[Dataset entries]
theorem State.tripIg_keeps {s0 s : State} (h : s0.Keeps s) {ch timeout} : s0.Keeps (State.tripIg s ch timeout) := by
  unfold State.tripIg
  repeat'
    first
    | with_reducible assumption | with_reducible apply State.countRaise_keeps
    | with_reducible apply State.onIg_keeps | with_reducible intro _ | with_reducible apply State.Keeps.ite | split
    | dsimp only | assumption

theorem fxCurrentSample_keeps {s0 s : State} (h : s0.Keeps s) {ch ma} : s0.Keeps (fxCurrentSample ch ma s) := by
  unfold fxCurrentSample
  repeat'
    first
    | with_reducible assumption | with_reducible apply State.onIg_keeps | with_reducible apply State.tripIg_keeps
    | with_reducible intro _ | with_reducible apply State.Keeps.ite | split | dsimp only | assumption

theorem fxCurrentSampleTimeout_keeps {s0 s : State} (h : s0.Keeps s) {ch} : s0.Keeps (fxCurrentSampleTimeout ch s) := by
  unfold fxCurrentSampleTimeout
  repeat'
    first
    | with_reducible assumption | with_reducible apply State.tripIg_keeps | with_reducible intro _
    | with_reducible apply State.Keeps.ite | split | dsimp only | assumption

theorem State.clearIg_keeps {s0 s : State} (h : s0.Keeps s) {tripSameCycle} : s0.Keeps (State.clearIg s tripSameCycle) := by
  unfold State.clearIg
  repeat'
    first
    | with_reducible assumption | with_reducible apply State.onIg_keeps | with_reducible intro _
    | with_reducible apply State.Keeps.ite | split | dsimp only | assumption

theorem fxIgClear_keeps {s0 s : State} (h : s0.Keeps s) {tripSameCycle} : s0.Keeps (fxIgClear tripSameCycle s) := by
  unfold fxIgClear
  repeat'
    first
    | with_reducible assumption | with_reducible apply State.sfnCtrlWrite_keeps
    | with_reducible apply State.clearIg_keeps | with_reducible intro _ | dsimp only | assumption

theorem fxEchoRead_keeps {s0 s : State} (h : s0.Keeps s) {h' digest _lines seq} : s0.Keeps (fxEchoRead h' digest _lines seq s) := by
  unfold fxEchoRead
  repeat'
    first
    | with_reducible assumption | with_reducible apply State.count_keeps | with_reducible apply onDie_keeps
    | with_reducible apply State.driveFault_keeps | with_reducible apply State.raise_keeps
    | with_reducible apply State.onSfn_keeps | with_reducible intro _ | with_reducible apply State.Keeps.ite
    | fail_if_no_progress with_reducible refine Die.wf_copy ?_ | split | dsimp only | assumption

theorem fxSfnInjGo_keeps {s0 s : State} (h : s0.Keeps s) {d} : s0.Keeps (fxSfnInjGo d s) := by
  unfold fxSfnInjGo
  repeat'
    first
    | with_reducible assumption | with_reducible apply State.setField_keeps | with_reducible apply onDies_keeps
    | with_reducible intro _ | with_reducible apply State.Keeps.ite
    | fail_if_no_progress with_reducible refine Die.wf_copy ?_ | split | dsimp only | assumption

theorem State.injFailed_keeps {s0 s : State} (h : s0.Keeps s) {d} : s0.Keeps (State.injFailed s d) := by
  unfold State.injFailed
  repeat'
    first
    | with_reducible assumption | with_reducible apply State.driveFault_keeps
    | with_reducible apply State.raise_keeps | with_reducible intro _ | dsimp only | assumption

theorem State.injectAll_keeps {s0 s : State} (h : s0.Keeps s) {res} : s0.Keeps (State.injectAll s res) := by
  unfold State.injectAll
  repeat'
    first
    | with_reducible assumption | with_reducible apply onDies_keeps | with_reducible apply State.requestOp_keeps
    | with_reducible apply State.injFailed_keeps | with_reducible intro _ | with_reducible apply State.Keeps.ite
    | with_reducible apply State.Keeps.foldl | fail_if_no_progress with_reducible refine State.Keeps.copy ?_
    | with_reducible apply Die.wf_foldl | fail_if_no_progress with_reducible refine Die.wf_copy ?_ | split
    | dsimp only | assumption

end Sys2Proof.Machine
end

Work to complete: Your task is to copy every line of the entries that contains the string "injectAll".

Task answer:
theorem State.injectAll_keeps {s0 s : State} (h : s0.Keeps s) {res} : s0.Keeps (State.injectAll s res) := by
  unfold State.injectAll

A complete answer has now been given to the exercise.